**WORK ORDER**
Your job is to return every line in the data holding the string "UnitRec".

**SUPPLIED DATA**
theorem keeps_awaitReply (h : Keeps s t) (q : QEntry) : Keeps s (awaitReply q t) := by
  unfold awaitReply
  dsimp only
  split
  · exact keeps_setUnit_claim h _ _ (by rfl)
  · exact h

theorem keeps_frameSent (h : Keeps s t) (b : BusId) : Keeps s (frameSent b t) := by
  unfold frameSent
  dsimp only
  split
  · exact h
  · split
    · exact keeps_setBus h _ _
    · split
      · exact keeps_setBus h _ _
      · exact keeps_awaitReply (keeps_setBus h _ _) _

/-- Unit records changed each by itself, FLASH-bound claims only from FLASH-bound claims. -/
theorem keeps_mapUnits (h : Keeps s t) (f : UnitRec → UnitRec)
    (hf : ∀ x, flashBound (f x).claim = true → flashBound x.claim = true) :
    Keeps s { t with units := Vector.ofFn fun u => f (t.units.get u) } := by
  refine h.trans ⟨rfl, rfl, rfl, rfl, id, id, id, fun u hu => Or.inl (hf _ ?_), id, id⟩
  have e : unitAt u { t with units := Vector.ofFn fun u => f (t.units.get u) } = f (unitAt u t) :=
    vector_get_ofFn _ _
  rwa [e] at hu

theorem keeps_emptyBus (h : Keeps s t) (b : BusId) : Keeps s (emptyBus b t) := by
  refine keeps_mapUnits (keeps_setBus h _ _) (fun un => if onBus b un then dropReplies un else un) fun x hx => ?_
  split at hx
  · exact hx
  · exact hx

theorem keeps_busOff (h : Keeps s t) (b : BusId) (picks : List Nat) : Keeps s (busOff b picks t) :=
  keeps_runAll (keeps_handBusFault (keeps_setBus (keeps_emptyBus h _) _ _)) _ _

theorem keeps_frameFailed (h : Keeps s t) (b : BusId) (picks : List Nat) : Keeps s (frameFailed b picks t) := by
  unfold frameFailed
  dsimp only
  split
  · exact h
  · split
    · exact keeps_setBus h _ _
    · split
      · exact keeps_busOff h _ _
      · exact keeps_setBus h _ _

theorem keeps_recoveryExpires (h : Keeps s t) (b : BusId) : Keeps s (recoveryExpires b t) := by
  unfold recoveryExpires
  dsimp only
  split
  · exact h
  · split
    · exact keeps_setBus h _ _
    · exact keeps_setBus h _ _

theorem keeps_sleepBus (h : Keeps s t) (b : BusId) : Keeps s (sleepBus b t) := by
  unfold sleepBus
  split
  · exact keeps_setBus (keeps_emptyBus h _) _ _
  · exact keeps_setBus h _ _
  · exact h

theorem keeps_ignFalls (h : Keeps s t) (picks : List Nat) : Keeps s (ignFalls picks t) :=
  keeps_runAll (keeps_sleepBus (keeps_sleepBus h _) _) _ _

theorem keeps_wakeBus (h : Keeps s t) (b : BusId) : Keeps s (wakeBus b t) := by
  unfold wakeBus
  split
  · exact keeps_setBus h _ _
  · exact h

theorem keeps_ignRises (h : Keeps s t) : Keeps s (ignRises t) := keeps_wakeBus (keeps_wakeBus h _) _

theorem keeps_takeWait (h : Keeps s t) (b : BusId) (u : UnitId) (a : Awaited) : Keeps s (takeWait b u a t) := by
  unfold takeWait
  split
  · exact keeps_report (keeps_setUnit_claim h _ _ (by rfl)) _
  · exact keeps_report (keeps_report (keeps_completeOut h _ _) _) _

theorem keeps_takeReply (h : Keeps s t) (b : BusId) (u : UnitId) (body : List Byte) :
    Keeps s (takeReply b u body t) := by
  unfold takeReply
  split
  · exact keeps_report h _
  · split
    · exact keeps_report h _
    · exact keeps_completeOut h _ _
    · exact keeps_completeOut h _ _
    · exact keeps_takeWait h _ _ _

theorem keeps_unitFrame (h : Keeps s t) (b : BusId) (id : CanId) (frame : List Byte) :
    Keeps s (unitFrame b id frame t) := by
  unfold unitFrame
  split
  · split
    · dsimp only
      split
      · exact keeps_takeReply (keeps_setUnit_claim h _ _ (by rfl)) _ _ _
      · exact keeps_setUnit_claim h _ _ (by rfl)
    · exact h
  · exact h

theorem keeps_replyTimerExpires (h : Keeps s t) (u : UnitId) : Keeps s (replyTimerExpires u t) := by
  unfold replyTimerExpires
  split
  · exact h
  · exact keeps_report (keeps_completeOut h _ _) _

/-! ### Monitor and trail -/

theorem keeps_sampleExpires (h : Keeps s t) : Keeps s (sampleExpires t) := by
  unfold sampleExpires
  dsimp only
  split
  · exact keeps_monitor h _
  · exact keeps_addCounts (keeps_monitor h _) _

theorem keeps_monitorSetup (h : Keeps s t) (env : Envelope) (a : SetupArgs) : Keeps s (monitorSetup env a t) := by
  unfold monitorSetup
  split
  · exact keeps_answerCommand h _ _ _ _
  · split
    · exact keeps_answerCommand (keeps_monitor h _) _ _ _ _
    · exact keeps_answerCommand h _ _ _ _

theorem keeps_monitorSetupGlobal (h : Keeps s t) (env : Envelope) (a b : Byte) :
    Keeps s (monitorSetupGlobal env a b t) := by
  unfold monitorSetupGlobal
  split
  · exact keeps_answerCommand h _ _ _ _
  · exact keeps_answerCommand (keeps_monitor h _) _ _ _ _

theorem keeps_monitorRead (h : Keeps s t) (env : Envelope) (a : Byte) : Keeps s (monitorRead env a t) := by
  unfold monitorRead
  split
  · exact keeps_answerCommand h _ _ _ _
  · split
    · exact keeps_answerCommand h _ _ _ _
    · exact keeps_answerCommand h _ _ _ _

theorem keeps_monitorPreload (h : Keeps s t) (env : Envelope) (a : Byte) (v : BitVec 32) :
    Keeps s (monitorPreload env a v t) := by
  unfold monitorPreload
  split
  · exact keeps_answerCommand (keeps_monitor h _) _ _ _ _
  · exact keeps_answerCommand h _ _ _ _

theorem keeps_monitorAcknowledge (h : Keeps s t) (env : Envelope) (a : Byte) (g : BitVec 32) (f : Byte) :
    Keeps s (monitorAcknowledge env a g f t) :=
  keeps_answerCommand (keeps_monitor h _) _ _ _ _

theorem keeps_freezeCommand (h : Keeps s t) (env : Envelope) : Keeps s (freezeCommand env t) :=
  keeps_answerCommand (keeps_freezeTrigger h _) _ _ _ _

theorem keeps_unfreezeCommand (h : Keeps s t) (env : Envelope) : Keeps s (unfreezeCommand env t) := by
  unfold unfreezeCommand
  split
  · exact keeps_answerCommand h _ _ _ _
  · exact keeps_answerCommand (keeps_writeRecord (keeps_monitor h _) _ _ _ _ _) _ _ _ _

theorem keeps_dropRecords (h : Keeps s t) (n : Nat) : Keeps s (dropRecords n t) :=
  keeps_trail h _ _ (trailNumbered_drop _ _)

theorem keeps_trailRead (h : Keeps s t) (env : Envelope) (n : Byte) : Keeps s (trailRead env n t) := by
  unfold trailRead
  split
  · exact keeps_answerCommand h _ _ _ _
  · exact keeps_answerCommand (keeps_dropRecords h _) _ _ _ _

/-! ### Supervisor commands -/

theorem keeps_unitDefine (h : Keeps s t) (env : Envelope) (a : UnitArgs) : Keeps s (unitDefine env a t) := by
  unfold unitDefine
  split
  · split
    · exact keeps_answerCommand h _ _ _ _
    · split
      · exact keeps_answerCommand h _ _ _ _
      · exact keeps_answerCommand (keeps_setUnit_claim h _ _ (by rfl)) _ _ _ _
  · exact keeps_answerCommand h _ _ _ _

theorem keeps_unitClear (h : Keeps s t) (env : Envelope) (u : Byte) : Keeps s (unitClear env u t) := by
  unfold unitClear
  split
  · exact keeps_answerCommand h _ _ _ _
  · split
    · exact keeps_answerCommand h _ _ _ _
    · exact keeps_answerCommand (keeps_setUnit_claim h _ _ (by rfl)) _ _ _ _

theorem keeps_claimEnd (h : Keeps s t) (env : Envelope) (u : Byte) : Keeps s (claimEnd env u t) := by
  unfold claimEnd
  split
  · exact keeps_answerCommand h _ _ _ _
  · split
    · exact keeps_answerCommand h _ _ _ _
    · exact keeps_answerCommand (keeps_leaveClaim h _ _) _ _ _ _

theorem keeps_channelHalt (h : Keeps s t) (env : Envelope) (p i : Byte) : Keeps s (channelHalt env p i t) := by
  unfold channelHalt
  split
  · exact keeps_answerCommand h _ _ _ _
  · split
    · exact keeps_answerCommand h _ _ _ _
    · exact keeps_answerCommand (keeps_setChan h _ _) _ _ _ _
    · exact keeps_answerCommand (keeps_haltEntry h _ _) _ _ _ _

theorem keeps_channelClear (h : Keeps s t) (env : Envelope) (p i : Byte) : Keeps s (channelClear env p i t) := by
  unfold channelClear
  split
  · exact keeps_answerCommand h _ _ _ _
  · split
    · split
      · exact keeps_answerCommand h _ _ _ _
      · exact keeps_answerCommand (keeps_clearChannel h _) _ _ _ _
    · exact keeps_answerCommand h _ _ _ _

theorem keeps_spt (h : Keeps s t) (p : ServicePort) : Keeps s { t with spt := p } :=
  keeps_of_eq h rfl rfl rfl rfl rfl rfl rfl rfl rfl rfl

theorem keeps_portSetup (h : Keeps s t) (env : Envelope) (a b : BitVec 16) : Keeps s (portSetup env a b t) := by
  unfold portSetup
  split
  · exact keeps_answerCommand h _ _ _ _
  · split
    · exact keeps_answerCommand h _ _ _ _
    · exact keeps_answerCommand (keeps_spt h _) _ _ _ _

theorem keeps_statusRead (h : Keeps s t) (env : Envelope) : Keeps s (statusRead env t) := keeps_answerCommand h _ _ _ _

/-- A slot of the empty grant table. -/
theorem vacantClean_replicate (v : State) (h : v.grants = Vector.replicate 32 Grant.vacant) : VacantClean v := by
  intro g _
  simp [grantAt, h, Vector.get]

/-- No context is bound. -/
theorem streamsCounted_replicate (v : State) (h : v.streams = Vector.replicate 4 none) : StreamsCounted v := by
  intro k x hx
  simp [streamAt, h, Vector.get] at hx

theorem repliesBounded_nil (v : State) (h : v.replies = ⟨[], [], []⟩) : RepliesBounded v := by
  intro p
  cases p <;> simp [repliesAt, h, PerPort.get]

theorem keeps_resetBlocks (h : Keeps s t) : Keeps s (resetBlocks t) := by
  refine h.trans ⟨rfl, rfl, rfl, rfl, id, fun _ => repliesBounded_nil _ rfl, fun _ => vacantClean_replicate _ rfl,
    fun u hu => ?_, fun _ => ⟨Nat.zero_le _, fun _ => rfl⟩, fun _ => streamsCounted_replicate _ rfl⟩
  have e : (unitAt u (resetBlocks t)).claim = Claim.free := by
    simp [unitAt, resetBlocks, Vector.get, resetUnit, UnitRec.initial]
  rw [e] at hu
  exact absurd hu (by decide)

theorem keeps_gatewayReset (h : Keeps s t) (env : Envelope) : Keeps s (gatewayReset env t) :=
  keeps_answerCommand (keeps_writeRecord (keeps_resetBlocks h) _ _ _ _ _) _ _ _ _

theorem keeps_runCommand (h : Keeps s t) (env : Envelope) (q : Command) (picks : List Nat) :
    Keeps s (runCommand env q picks t) := by
  unfold runCommand
  split
  · exact keeps_grantInstall h _ _
  · exact keeps_grantSuspend h _ _
  · exact keeps_grantResume h _ _
  · exact keeps_grantRecharge h _ _ _
  · exact keeps_grantRevoke h _ _ _
  · exact keeps_grantQuery h _ _
  · exact keeps_unitDefine h _ _
  · exact keeps_unitClear h _ _
  · exact keeps_claimEnd h _ _
  · exact keeps_channelHalt h _ _ _
  · exact keeps_channelClear h _ _ _
  · exact keeps_monitorSetup h _ _
  · exact keeps_monitorSetupGlobal h _ _ _
  · exact keeps_answerCommand h _ _ _ _
  · exact keeps_monitorRead h _ _
  · exact keeps_monitorPreload h _ _ _
  · exact keeps_monitorAcknowledge h _ _ _ _
  · exact keeps_freezeCommand h _
  · exact keeps_unfreezeCommand h _
  · exact keeps_trailRead h _ _
  · exact keeps_portSetup h _ _ _
  · exact keeps_statusRead h _
  · exact keeps_gatewayReset h _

**OUTPUT**
theorem keeps_mapUnits (h : Keeps s t) (f : UnitRec → UnitRec)
    simp [unitAt, resetBlocks, Vector.get, resetUnit, UnitRec.initial]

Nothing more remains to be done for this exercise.